Left/right separation isn’t really a factor when it comes to low frequencies, so there’s no specific need to have two subwoofers; in fact, both subs in a “.2” system will generally be putting out exactly the same signal. That said, sometimes more is more, and having one sub behind you and another one in front can make for a truly bone-rattling experience! Just make sure that the two subs are not firing directly at one another (which can cause phase cancellations that reduce their effectiveness) and that they are working with one another as well as they do with the other speakers in your system.
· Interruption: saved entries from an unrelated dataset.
/-- R580 with R595 and Table 16.10.
Completes, under conditions on the state and the operands alone, with the effect said: RESET.
Where the model chose: log entries 5 and 20. -/
def Obligations.ResetWipes : Prop :=
  ∀ (s : State) (payload : List Byte), s.RunsIn 21 → s.dev.Turn 0x7F 0 payload →
    (payload.length = 16 → beAt payload 0 1 ≤ 2 → (∀ b ∈ payload.drop 1, b = 0) →
      Completes (.reset payload) s fun d =>
        (∀ a, a ≠ R.PWR_STAT_VIN_LOW.addr → d.word a = Dev.reset.word a)
          ∧ d.get R.PWR_STAT_VIN_HIGH = b2n (s.dev.sup.vinRow = 1) ∧ d.get R.PWR_STAT_VIN_LOW = b2n (s.dev.sup.vinRow = 3)
          ∧ d.fab = Fabric.reset ∧ d.front = Front.reset ∧ d.plan = Plan.reset ∧ d.lens = Lens.reset ∧ d.seq = Seq.reset
          ∧ d.sync = Sync.reset ∧ d.ctl = Ctl.reset ∧ d.jrn = Journal.reset ∧ d.sec = Sec.reset ∧ d.lpe = Loupe.reset
          ∧ d.port = { Port.reset with sent := d.port.sent } ∧ d.ns = 0
          ∧ d.sup.phase = (if s.dev.sup.resetLow then .held else .starting) ∧ d.sup.cause = 3 ∧ d.sup.nextSlot = beAt payload 0 1
          ∧ d.sup.unlocked = [] ∧ d.sup.heldTiers = s.dev.sup.heldTiers ∧ d.sup.vinRow = s.dev.sup.vinRow
          ∧ (s.dev.jrn.entries ≠ [] ∨ s.dev.ctl.queue ≠ [] → s.dev.nvm.lastBatch < d.nvm.lastBatch)
          ∧ (s.dev.jrn.entries ≠ [] → s.dev.ctl.queue = [] → d.nvm.lastBatch = s.dev.nvm.lastBatch + 1)
          ∧ (s.dev.nvm.keys.length = 3 → ∀ k ∈ d.nvm.keys, k.exact_.isSome = true)
          ∧ { d.nvm.apart with standing := [] } = { s.dev.nvm.apart with standing := [] } ∧ d.life = s.dev.life)
    ∧ (¬(payload.length = 16 ∧ beAt payload 0 1 ≤ 2 ∧ ∀ b ∈ payload.drop 1, b = 0) →
      Completes (.reset payload) s fun d => s.dev.OnlyAnswer d St.malformed [])

/-- Table 12.1 with R434 and R437 to R439.
Completes, under conditions on the state and the operands alone, with the effect said: COUNTER_SIGNAL, COUNTER_WAIT, TRY_TAKE,
COUNTER_READ.
Where the model chose: log entry 59. -/
def Obligations.CounterOperations : Prop :=
  ∀ (s : State) (c : Fin 256) (v n : BitVec 16) (e : EngineId), s.RunsIn 20 → 1 ≤ n.toNat →
    let only (ws : List Nat) (d : Dev) : Prop := s.dev.KeepsWords d ws ∧ s.dev.KeepsParts d [.sync] ∧ s.dev.KeepsMemory d
    (∀ p, s.dev.physCtr c.val v.toNat = some p →
      let x := s.dev.ctr p
      let raised : Ctr := { x with value := x.value + n.toNat, signaller := e.toNat }
      let free := s.dev.sync.waits.any (s.dev.waitsOn p) = false
      (free → x.value + n.toNat ≤ 65535 → s.dev.sync.written ≠ some (p, s.dev.ns) →
        Completes (.counterSignal c v n e) s fun d =>
          d.ctr p = raised ∧ (∀ y ≠ p, d.ctr y = s.dev.ctr y) ∧ s.dev.Counts d C.SYN_SIGNALS 1
            ∧ d.sync.waits = s.dev.sync.waits ∧ only [C.SYN_SIGNALS] d)
      ∧ (free → x.value + n.toNat ≤ 65535 → s.dev.sync.written = some (p, s.dev.ns) →
        Completes (.counterSignal c v n e) s fun d =>
          (d.ctr p = x ∨ d.ctr p = raised) ∧ (∀ y ≠ p, d.ctr y = s.dev.ctr y) ∧ s.dev.Counts d C.SYN_SIGNALS 1
            ∧ d.sync.waits = s.dev.sync.waits ∧ only [C.SYN_SIGNALS] d)
      ∧ (free → 65535 < x.value + n.toNat → s.dev.sync.written ≠ some (p, s.dev.ns) →
        Completes (.counterSignal c v n e) s fun d =>
          d.ctr p = x ∧ (∀ y, s.dev.sync.waits.any (s.dev.waitsOn y) = false → d.ctr y = s.dev.ctr y)
            ∧ s.dev.Counts d C.SYN_SIGNALS 1 ∧ s.dev.Counts d C.SYN_OVERFLOW 1 ∧ d.get (R.SYN_CTX_STAT_STATE c.val) = 2
            ∧ s.dev.KeepsMemory d)
      ∧ (free → n.toNat ≤ x.value →
        Completes (.counterWait c v n e) s fun d =>
          d.ctr p = { x with value := x.value - n.toNat } ∧ (∀ y ≠ p, d.ctr y = s.dev.ctr y)
            ∧ d.sync.answers.find e.toNat = some .released ∧ d.sync.waits = s.dev.sync.waits ∧ only [] d)
      ∧ (¬free ∨ x.value < n.toNat →
        Completes (.counterWait c v n e) s fun d =>
          (∀ y, d.ctr y = s.dev.ctr y) ∧ s.dev.Counts d C.SYN_WAITS_BLOCKED 1
            ∧ (∃ w : Wait, d.sync.waits = s.dev.sync.waits ++ [w] ∧ w.on = .counter v.toNat n.toNat ∧ w.context = c.val
                ∧ w.engine = e.toNat ∧ w.ticks = 0)
            ∧ only [C.SYN_WAITS_BLOCKED, C.SYN_STORE_FULL] d)
      ∧ (n.toNat ≤ x.value →
        Completes (.tryTake c v n e) s fun d =>
          d.ctr p = { x with value := x.value - n.toNat } ∧ (∀ y ≠ p, d.ctr y = s.dev.ctr y)
            ∧ d.sync.answers.find e.toNat = some (.taken true) ∧ d.sync.waits = s.dev.sync.waits ∧ only [] d)
      ∧ (x.value < n.toNat →
        Completes (.tryTake c v n e) s fun d =>
          (∀ y, d.ctr y = s.dev.ctr y) ∧ s.dev.Counts d C.SYN_UNDERFLOW 1
            ∧ d.sync.answers.find e.toNat = some (.taken false) ∧ d.sync.waits = s.dev.sync.waits ∧ only [C.SYN_UNDERFLOW] d)
      ∧ Completes (.counterRead c v e) s fun d =>
          d.sync.answers.find e.toNat = some (.count x.value) ∧ (∀ y, d.ctr y = s.dev.ctr y)
            ∧ d.sync.waits = s.dev.sync.waits ∧ only [] d)
    ∧ (s.dev.physCtr c.val v.toNat = none →
      ∀ i ∈ [Instr.counterSignal c v n e, .counterWait c v n e, .tryTake c v n e, .counterRead c v e],
        Completes i s fun d => (∀ y, s.dev.sync.waits.any (s.dev.waitsOn y) = false → d.ctr y = s.dev.ctr y)
          ∧ d.get (R.SYN_CTX_STAT_STATE c.val) = 2
          ∧ s.dev.Counts d C.SYN_CTX_FAULTS 1 ∧ s.dev.KeepsMemory d)

/-- R439 for the waiter at the front of a counter's order.
Completes, under conditions on the state and the operands alone, with the effect said: COUNTER_SIGNAL.
Where the model chose: log entry 59. -/
def Obligations.SignalReleasesWaiter : Prop :=
  ∀ (s : State) (c : Fin 256) (v n : BitVec 16) (e : EngineId) (p k : Nat) (w : Wait) (v' : Nat), s.RunsIn 20 →
    s.dev.physCtr c.val v.toNat = some p → s.dev.sync.written ≠ some (p, s.dev.ns) → w.on = .counter v' k → w.stored = true →
    s.dev.physCtr w.context v' = some p → (s.dev.ctr p).value + n.toNat ≤ 65535 →
    let only (d : Dev) : Prop := s.dev.KeepsWords d [C.SYN_SIGNALS] ∧ s.dev.KeepsParts d [.sync] ∧ s.dev.KeepsMemory d
    let raised : Dev := s.dev.setCtr p { s.dev.ctr p with value := (s.dev.ctr p).value + n.toNat, signaller := e.toNat }
    (s.dev.sync.waits = [w] → k ≤ (s.dev.ctr p).value + n.toNat →
      Completes (.counterSignal c v n e) s fun d =>
        (d.ctr p).value = (s.dev.ctr p).value + n.toNat - k ∧ (d.ctr p).signaller = e.toNat ∧ d.sync.waits = []
          ∧ d.sync.answers.find w.engine = some .released ∧ (∀ x ≠ p, d.ctr x = s.dev.ctr x) ∧ only d)
    ∧ (s.dev.sync.waits = [w] → (s.dev.ctr p).value + n.toNat < k →
      Completes (.counterSignal c v n e) s fun d =>
        (d.ctr p).value = (s.dev.ctr p).value + n.toNat ∧ (d.ctr p).signaller = e.toNat ∧ d.sync.waits = [w]
          ∧ d.sync.answers = s.dev.sync.answers ∧ (∀ x ≠ p, d.ctr x = s.dev.ctr x) ∧ only d)
    ∧ (∀ before rest : List Wait, s.dev.sync.waits = before ++ w :: rest → raised.covered w = true →
        (∀ x ∈ before, raised.covered x = false ∨ s.dev.waitsOn p x = false) →
        (∀ x ∈ (raised.releaseWait w (before ++ rest)).sync.waits, (raised.releaseWait w (before ++ rest)).covered x = false) →
      Completes (.counterSignal c v n e) s fun d =>
        (d.ctr p).value = (s.dev.ctr p).value + n.toNat - k ∧ (d.ctr p).signaller = e.toNat
          ∧ d.sync.waits.length + 1 = s.dev.sync.waits.length ∧ d.sync.answers.find w.engine = some .released
          ∧ (∀ x ≠ p, d.ctr x = s.dev.ctr x) ∧ only d)

/-- R440 and R441. That an operation by a context or cluster that has no right to the signal changes nothing is the model's choice
(log entry 30).
Completes, under conditions on the state and the operands alone, with the effect said: PIN_SET, PIN_CLEAR, PIN_WAIT, PIN_TEST. -/
def Obligations.PinnedSignals : Prop :=
  ∀ (s : State) (c core : Fin 256) (pin : Fin 48) (e : EngineId), s.RunsIn 20 →
    let word := (R.SYN_PIN_SET core.val pin.val).addr
    let set (d : Dev) : Nat := d.get (R.SYN_PIN_SET core.val pin.val)
    let only (ws : List Nat) (ps : List Part) (d : Dev) : Prop := s.dev.KeepsWords d ws ∧ s.dev.KeepsParts d ps ∧ s.dev.KeepsMemory d
    let waiting : Wait → Bool := fun w => w.on = .pin core.val pin.val
    (s.dev.pinAllowed c.val core.val pin.val e.toNat = true →
      (set s.dev = 0 → s.dev.sync.waits.any waiting = false →
        Completes (.pinSet c core pin e) s fun d =>
          set d = 1 ∧ d.get (R.SYN_PIN_LAST_SIGNALLER core.val pin.val) = e.toNat ∧ only [word] [] d)
      ∧ (set s.dev = 0 →
        Completes (.pinWait c core pin e) s fun d =>
          set d = 0 ∧ d.get (R.SYN_PIN_WAITING core.val pin.val) = 1
            ∧ (∃ w : Wait, d.sync.waits = s.dev.sync.waits ++ [w] ∧ w.on = .pin core.val pin.val ∧ w.engine = e.toNat ∧ w.context = c.val)
            ∧ s.dev.Counts d C.SYN_WAITS_BLOCKED 1 ∧ only [word, C.SYN_WAITS_BLOCKED] [.sync] d)
      ∧ (∀ (before : List Wait) (w : Wait) (rest : List Wait), set s.dev = 0 → s.dev.sync.waits = before ++ w :: rest → waiting w = true →
          before.any waiting = false →
        Completes (.pinSet c core pin e) s fun d =>
          set d = 0 ∧ d.get (R.SYN_PIN_WAITING core.val pin.val) = b2n (rest.any waiting)
            ∧ d.get (R.SYN_PIN_LAST_SIGNALLER core.val pin.val) = e.toNat
            ∧ d.sync.waits.length = before.length + rest.length ∧ (before ++ rest = [] → d.sync.waits = [])
            ∧ d.sync.answers.find w.engine = some .released ∧ only [word] [.sync] d)
      ∧ (set s.dev = 1 →
        Completes (.pinSet c core pin e) s (fun d =>
          set d = 1 ∧ s.dev.Counts d C.SYN_OVERFLOW 1 ∧ d.get (R.SYN_CTX_STAT_STATE c.val) = 2 ∧ s.dev.KeepsMemory d)
        ∧ Completes (.pinWait c core pin e) s fun d =>
          set d = 0 ∧ d.sync.answers.find e.toNat = some .released ∧ d.sync.waits = s.dev.sync.waits ∧ only [word] [.sync] d)
      ∧ Completes (.pinClear c core pin e) s (fun d =>
          set d = 0 ∧ d.get (R.SYN_PIN_LAST_SIGNALLER core.val pin.val) = s.dev.get (R.SYN_PIN_LAST_SIGNALLER core.val pin.val)
            ∧ only [word] [] d)
      ∧ Completes (.pinTest c core pin e) s fun d =>
          d.sync.answers.find e.toNat = some (.bit (set s.dev = 1)) ∧ d.sync.waits = s.dev.sync.waits ∧ only [] [.sync] d)
    ∧ (s.dev.pinAllowed c.val core.val pin.val e.toNat = false →
      ∀ i ∈ [Instr.pinSet c core pin e, .pinClear c core pin e, .pinWait c core pin e, .pinTest c core pin e],
        Completes i s fun d => d = s.dev)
If one sub sounds noticeably different from — or louder than — the other, it can spoil what you’re going for: that glorious feeling you get when you’ve been catapulted right into the middle of a whole world of sound.
It’s also worth considering any special features that a subwoofer may have. For instance, most subs on the market today have a port (a hole cut into the cabinet that helps increase the speaker’s ability to respond to low frequencies). But the Yamaha NS-SW series features a unique design called Twisted Flare Port, which — as its name suggests — has a gently twisting shape that creates a smooth air flow around the port edge, allowing those lows to ring out even clearer. (Rather counterintuitively, a standard circular port has a more turbulent air flow.)
In addition, all Yamaha subwoofers utilize something called Advanced YST II. YST stands for Yamaha Active Servo Technology, and at its heart are negative-impedance converters. Without getting too technical here, we’ll simply say that in certain electrical devices, negative impedance can amplify a signal. Obviously, this is an important trait for speakers, and Yamaha’s ANIC (Advanced Negative Impedance Converter) circuitry ensures that sub-bass frequencies are replicated with consistent accuracy.
Once you’ve purchased a subwoofer, where do you put it? First of all, subwoofers are commonly placed on the ground to help convey the feeling that those deep lows are emanating from your floor (and potentially rattling it as well — a good thing, assuming you don’t live in an apartment).
In terms of positioning, most people tend to put their subwoofer somewhere in the middle of the stereo soundstage — that is, in-between the front left and front right speakers (though you’ll get best results if it’s a little off-center). But this practice isn’t one you need to follow, since low frequencies are pretty much unidirectional, meaning that you generally can’t tell where they’re coming from. In fact, the optimum location for a subwoofer in any environment depends mostly upon the room dimensions. The key to its successful placement is that its location not be apparent. If you’re able to perceive the direction that the low frequencies are coming from, that’s a sure sign that the sub is not positioned correctly.
Last but not least, if the subwoofer provides a phase switch, experiment with different settings until the smoothest bass response is heard. If it does not have such a switch, try rotating the sub in 90-degree increments until it sounds best. In certain circumstances, you’ll find that not having it face directly at you yields the best sonic results.